The latter refers to Equity Equivalent Programmes (EEPs), the Youth Employment Service (YES) and skills development. The first two initiatives had seen virtually no progress since their implementation. As for skills development, most respondents noted that they will go over-and-above the requirements to see that individuals don’t merely have access to basic skills, but specialised education which cannot always be provided in SA. And most have already done so. But contrary to these investors’ belief that this should be the crux of B-BBEE, the South African Government seems primarily focused on settling black executives in senior roles and handing ownership over to black stakeholders.

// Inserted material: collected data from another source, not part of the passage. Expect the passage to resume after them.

/-- Key of the way that holds a line in a state other than I. -/
def l2Find (h : HartSt) (line : Nat) : Option Nat :=
  (l2Ways line).find? fun k => (h.l2.get {} k).st != stI && (h.l2.get {} k).line == line

def l2Line (h : HartSt) (line : Nat) : Option L2Line := (l2Find h line).map (h.l2.get {})

/-- State of a line in an L2. -/
def l2State (h : HartSt) (line : Nat) : Nat := ((l2Line h line).map (·.st)).getD stI

/-- Change the way that holds a line. -/
def l2Upd (b : Block) (i line : Nat) (f : L2Line → L2Line) : Block :=
  updHart b i fun h =>
    match l2Find h line with
    | some k => { h with l2 := h.l2.upd {} k f }
    | none => h

/-- States that allow a store (R156). -/
def stWritable (s : Nat) : Bool := s == stE || s == stM

/-- Write-back buffer of a line. -/
def wbFind (h : HartSt) (line : Nat) : Option WbBuf := h.wbs.find? fun w => w.line == line

/-! ## Requests of a die -/

/-- Does a request travel on REQ? -/
def onReq : Purpose → Bool
  | .io | .flush | .binv => false
  | _ => true

/-- Does a request hold a miss entry (R276)? -/
def holdsMiss : Purpose → Bool
  | .wb | .io | .flush | .binv => false
  | _ => true

/-- A hart's request for a line on REQ, other than a WrBack. -/
def lineReq (b : Block) (i line : Nat) : Option Req :=
  (getDie b (hartDie i)).reqs.find? fun r => r.hart == some i && r.line == line && holdsMiss r.purpose

/-- Miss entries of an L2 in use. -/
def missCount (b : Block) (i : Nat) : Nat :=
  ((getDie b (hartDie i)).reqs.filter fun r => r.hart == some i && holdsMiss r.purpose).length

/-- Choose a free tag of a die (R21, R214). -/
def dieTag (b : Block) (k : Nat) : Option Nat × Block :=
  let d := getDie b k
  chooseTag b 0 4095 (d.reqs.map (·.tag) ++ d.quarantine)

/-- Partition of a die's requests; with none, no address but the control space decodes. -/
def dieDecode (b : Block) (k pa : Nat) : Dec :=
  match diePart b k with
  | some p => decodePa b (dieHub k) p pa
  | none => if ctlBase ≤ pa then .ctl (pa - ctlBase) else .unmapped

/-- A die's feeder stop answers an access itself, with the record of R28 and R509. -/
def stopRecord (b : Block) (k pa : Nat) (hdr : Hdr) : Block :=
  raise b k 20 0 7 sevInfo (4 * b2n (hWorld hdr)) pa (hdr.toNat % 2 ^ 64)

/-- Put a request on REQ under a new tag: sent, held for an earlier request of the die for the line (R160), or answered by
the feeder stop itself where its address admits no REQ (R551). None where the die has no free tag. -/
def postReq (b : Block) (i op line hint : Nat) (world : Bool) (purpose : Purpose) (accs : List Access) (rest : Nat)
    (wr : Option (LineData × Word × Poison)) : Option (Nat × Block) :=
  let k := hartDie i
  match dieTag b k with
  | (none, _) => none
  | (some tag, b) =>
    let dst := reqDst b (dieDecode b k (line * 64))
    let hdr := mkReq op world (dst.getD 0) (myNode b k) tag line hint rest
    let busy := (getDie b k).reqs.any fun r => r.line == line && r.sent && onReq r.purpose
    let r : Req :=
      { tag := tag, hart := some i, line := line, part := (diePart b k).getD 0, hdr := hdr
        sent := dst.isNone || !busy, purpose := purpose, accs := accs, wr := wr }
    let b := updDie b k fun d => { d with reqs := d.reqs ++ [r] }
    let b := match dst with
      | none =>
        pushBox (stopRecord b k (line * 64) hdr) (boxDie k)
          { hdr := mkComp world (myNode b k) (myNode b k) tag stI stsError 0 }
      | some _ => if busy then b else dieSend b (dieOf k) { hdr := hdr }
    some (tag, b)

/-- Free the write-back buffer of a WrBack. -/
def freeWb (b : Block) (i tag : Nat) : Block := updHart b i fun h => { h with wbs := h.wbs.filter fun w => w.tag != tag }

/-- The header under which a held request leaves its feeder stop: a CleanUnique whose copy has gone is a RdUnique (R205); a
WrBack carries the held state of its buffer, and none leaves where a snoop has made that state I (R157, R206; DEDUCED, log
entry 27). -/
def heldHdr (b : Block) (r : Req) : Option Hdr :=
  let h := getHart b (r.hart.getD 0)
  if r.purpose = .wb then
    match h.wbs.find? fun w => w.tag == r.tag with
    | some w => if w.st = stI then none else some (BitVec.ofNat 128 (putBits r.hdr.toNat 93 91 w.st))
    | none => none
  else if hOp r.hdr = opCleanUnique ∧ l2State h r.line = stI then
    some (BitVec.ofNat 128 (putBits r.hdr.toNat 7 3 opRdUnique))
  else some r.hdr

/-- Send the next request that the feeder stop holds for a line, of at most `n` held ones. -/
def releaseNext (k line : Nat) : Nat → Block → Block
  | 0, b => b
  | n + 1, b =>
    let d := getDie b k
    if d.reqs.any fun r => r.line == line && r.sent && onReq r.purpose then b
    else match d.reqs.find? fun r => r.line == line && !r.sent with
    | none => b
    | some r =>
      match heldHdr b r with
      | none =>
        let b := updDie b k fun d => { d with reqs := d.reqs.filter fun x => x.tag != r.tag }
        releaseNext k line n (freeWb b (r.hart.getD 0) r.tag)
      | some hdr =>
        let b := if hOp hdr ≠ hOp r.hdr then bump b (CNT_DIE k 3) else b
        let mark := updFirst (fun x : Req => x.tag == r.tag) fun x => { x with sent := true, hdr := hdr }
        dieSend (updDie b k fun d => { d with reqs := mark d.reqs }) (dieOf k) { hdr := hdr }

/-- After a request for a line ends, the feeder stop sends the next one that it holds for the line (R160). -/
def releaseHeld (b : Block) (k line : Nat) : Block := releaseNext k line (getDie b k).reqs.length b

/-- Free the tag of a request that is complete. -/
def dropReq (b : Block) (k : Nat) (r : Req) : Block :=
  let b := updDie b k fun d => { d with reqs := d.reqs.filter fun x => x.tag != r.tag }
  if onReq r.purpose then releaseHeld b k r.line else b

/-! ## Copies that leave an L2 -/

/-- A line leaves the L2 or loses its rights: the L1 copies of a line in I go (R158, R274), and the reservation of a line in I
or S (R248). -/
def afterState (b : Block) (i line st : Nat) : Block :=
  updHart b i fun h =>
    let h := if st = stI then
      { h with l1d := l1Drop h.l1d (l1dKeys line) line, l1i := l1Drop h.l1i (l1iKeys line) line } else h
    if (st = stI ∨ st = stS) ∧ h.resv = some line then { h with resv := none } else h

/-- Give a held line a new state; a line in I leaves its way empty, or reserved for the data of a CleanUnique that is
outstanding for it (R165). -/
def setLineState (b : Block) (i line st : Nat) : Block :=
  let tag := (lineReq b i line).map (·.tag)
  let b := if st = stI then l2Upd b i line fun l => { used := l.used, reserved := tag }
    else l2Upd b i line fun l => { l with st := st }
  afterState b i line st

/-- REUSE of a line's WrBack (R283). -/
def reuseOf (l : L2Line) : Nat := if l.reuse ≠ 0 then 2 else if l.pf then 0 else 1

/-- Move the line of a way to a write-back buffer and send its WrBack (R206, R277, R314): none where no buffer or tag is
free. -/
def writeBack (b : Block) (i key : Nat) (cmo wait : Bool) : Option Block :=
  let h := getHart b i
  let l := h.l2.get {} key
  if 16 ≤ h.wbs.length then none
  else
    let rest := place (reuseOf l) 95 94 + place l.st 93 91
    match postReq b i opWrBack l.line 0 l.sec .wb [] rest none with
    | none => none
    | some (tag, b) =>
      let w : WbBuf :=
        { line := l.line, st := l.st, data := l.data, poison := l.poison, sec := l.sec, tag := tag
          cmo := cmo, retire := wait }
      let b := updHart b i fun h => { h with wbs := h.wbs ++ [w], l2 := h.l2.upd {} key fun x => { used := x.used } }
      some (hpm (afterState b i l.line stI) i (if stDirty l.st then 0x106 else 0x107))

/-- Drop the line of a way without a message (R162). -/
def dropWay (b : Block) (i key : Nat) : Block :=
  let l := (getHart b i).l2.get {} key
  afterState (updHart b i fun h => { h with l2 := h.l2.upd {} key fun x => { used := x.used } }) i l.line stI

/-- Is a clean victim offered by WrBack: FCD_L2_CTRL.CLEAN_OFFER (R277)? -/
def offersClean (b : Block) (i st : Nat) : Bool :=
  match cget b i FCD_L2_CTRL FCD_L2_CTRL_CLEAN_OFFER with
  | 0 => false
  | 2 => true
  | _ => st == stE || st == stF

/-- Give up the line of a way: a WrBack where it is dirty or offered, otherwise dropped. -/
def evictWay (b : Block) (i key : Nat) (wait : Bool) : Option Block :=
  let st := ((getHart b i).l2.get {} key).st
  if stDirty st || offersClean b i st then writeBack b i key false wait else some (dropWay b i key)

/-- Give up a hart's own copy of a line for an access that needs it in I (R161): a dirty copy by WrBack, whose WbAck the
hart waits for, a clean one dropped. -/
def giveUp (b : Block) (i line : Nat) (cmo wait : Bool) : Option Block :=
  match l2Find (getHart b i) line with
  | none => some b
  | some k => if stDirty ((getHart b i).l2.get {} k).st then writeBack b i k cmo wait else some (dropWay b i k)

/-! ## Victims and misses (R276 to R278, R287, R549) -/

/-- Locked ways of an L2. -/
def l2Locked (b : Block) (i : Nat) : Nat := min 8 (cget b i FCD_L2_CTRL FCD_L2_CTRL_LOCK_WAYS)

/-- May allocations use only locked ways (R287)? -/
def fillLocked (b : Block) (i : Nat) : Bool :=
  cget b i FCD_L2_CTRL FCD_L2_CTRL_FILL_LOCKED == 1 && l2Locked b i != 0

/-- Ways of a line's set that may be its victim (R277, R287). -/
def l2Eligible (b : Block) (i line : Nat) : List Nat :=
  let h := getHart b i
  let n := l2Locked b i
  (l2Ways line).filter fun k =>
    let l := h.l2.get {} k
    (decide (16 - n ≤ k % 16) == fillLocked b i) && l.reserved.isNone &&
      (l.st == stI || (lineReq b i l.line).isNone)

/-- Choose the victim way of a line (R549). -/
def l2Victim (b : Block) (i line : Nat) : Option (Nat × Block) :=
  let h := getHart b i
  let ways := l2Eligible b i line
  match ways.find? fun k => (h.l2.get {} k).st == stI with
  | some k => some (k, b)
  | none => match ways.find? fun k => !(h.l2.get {} k).used with
    | some k => some (k, b)
    | none => match ways with
      | [] => none
      | k :: _ =>
        let clear (t : Tab L2Line) (w : Nat) : Tab L2Line := t.upd {} w fun l => { l with used := false }
        some (k, updHart b i fun h => { h with l2 := (l2Ways line).foldl clear h.l2 })

/-- Send a miss (R276, R277): none where it finds no miss entry, no eligible way, no write-back buffer or no tag. -/
def sendMiss (b : Block) (i op line hint : Nat) (world : Bool) (purpose : Purpose) (accs : List Access) (rest : Nat := 0)
    (wr : Option (LineData × Word × Poison) := none) : Option Block :=
  if 64 ≤ missCount b i then none
  else if op = opRdShared ∨ op = opRdUnique then
    match l2Victim b i line with
    | none => none
    | some (key, b) =>
      let out := if ((getHart b i).l2.get {} key).st = stI then some b else evictWay b i key false
      match out with
      | none => none
      | some b =>
        match postReq b i op line hint world purpose accs rest wr with
        | none => none
        | some (tag, b) =>
          some (updHart b i fun h => { h with l2 := h.l2.set {} key { reserved := some tag, used := true } })
  else (postReq b i op line hint world purpose accs rest wr).map (·.2)

/-- Send a miss, or let it wait (R278). -/
def missOrWait (b : Block) (i op line hint : Nat) (world : Bool) (purpose : Purpose) (accs : List Access) : Block :=
  match sendMiss b i op line hint world purpose accs with
  | some b => b
  | none => updHart b i fun h => { h with waiting := h.waiting ++
      [{ op := op, line := line, hint := hint, world := world, purpose := purpose, accs := accs }] }

/-- Opcode by which an L2 obtains a line to write it. -/
def upgradeOp (b : Block) (i line : Nat) : Nat :=
  if l2State (getHart b i) line = stI then opRdUnique else opCleanUnique

/-- Can another access of the core merge with a request (R276)? -/
def merges (r : Req) : Bool :=
  let op := hOp r.hdr
  holdsMiss r.purpose && (op == opRdShared || op == opRdUnique || op == opCleanUnique)

/-- A demand access of a core misses: it merges with the request or the waiting miss of its line, or sends its own. -/
def demand (b : Block) (i op line : Nat) (world : Bool) (purpose : Purpose) (acc : List Access) : Block :=
  match lineReq b i line with
  | some r =>
    if merges r then
      let add := updFirst (fun x : Req => x.tag == r.tag) fun x => { x with accs := x.accs ++ acc }
      updDie b (hartDie i) fun d => { d with reqs := add d.reqs }
    else missOrWait b i op line 0 world purpose acc
  | none =>
    if (getHart b i).waiting.any fun w => w.line == line then
      updHart b i fun h => { h with
        waiting := updFirst (fun w => w.line == line) (fun w => { w with accs := w.accs ++ acc }) h.waiting }
    else missOrWait b i op line 0 world purpose acc

/-! ## World regions at a die (R315) -/

/-- Hub that serves an address for a die. -/
def servingHub (b : Block) (k pa : Nat) : Option Hub :=
  match dieDecode b k pa with
  | .group _ _ spot => some (hubOf spot.hub)
  | .win h _ _ _ => some h
  | _ => none

/-- SEC of a fill: a WORLD 1 request inside an enabled region of the hart's partition. -/
def secOf (b : Block) (i line : Nat) (world : Bool) : Bool :=
  match servingHub b (hartDie i) (line * 64), diePart b (hartDie i) with
  | some h, some p => world && inRegion b h p (line * 64)
  | _, _ => false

Though they are not fundamentally opposed to such undertakings, investors fear that such measures have little positive impact on the majority of unskilled or unemployed South Africans who should benefit from this empowerment mechanism. The aim should be to train and educate people to a level where all people have equal opportunity to progress towards executive roles organically.
The study was released before a recent Supreme Court ruling which invalidated the BEE pre-qualification screening introduced by former finance minister Pravin Gordhan in 2017, under his Preferential Procurement Policy Framework. The court also ruled that Mr Gordhan had acted illegally and exceeded his powers.
DA shadow finance-minister Geordin Hill-Lewis stated that this ruling has broader implications as it points towards the inherent flaws of B-BBEE.
This judgment would certainly not allay investor fears.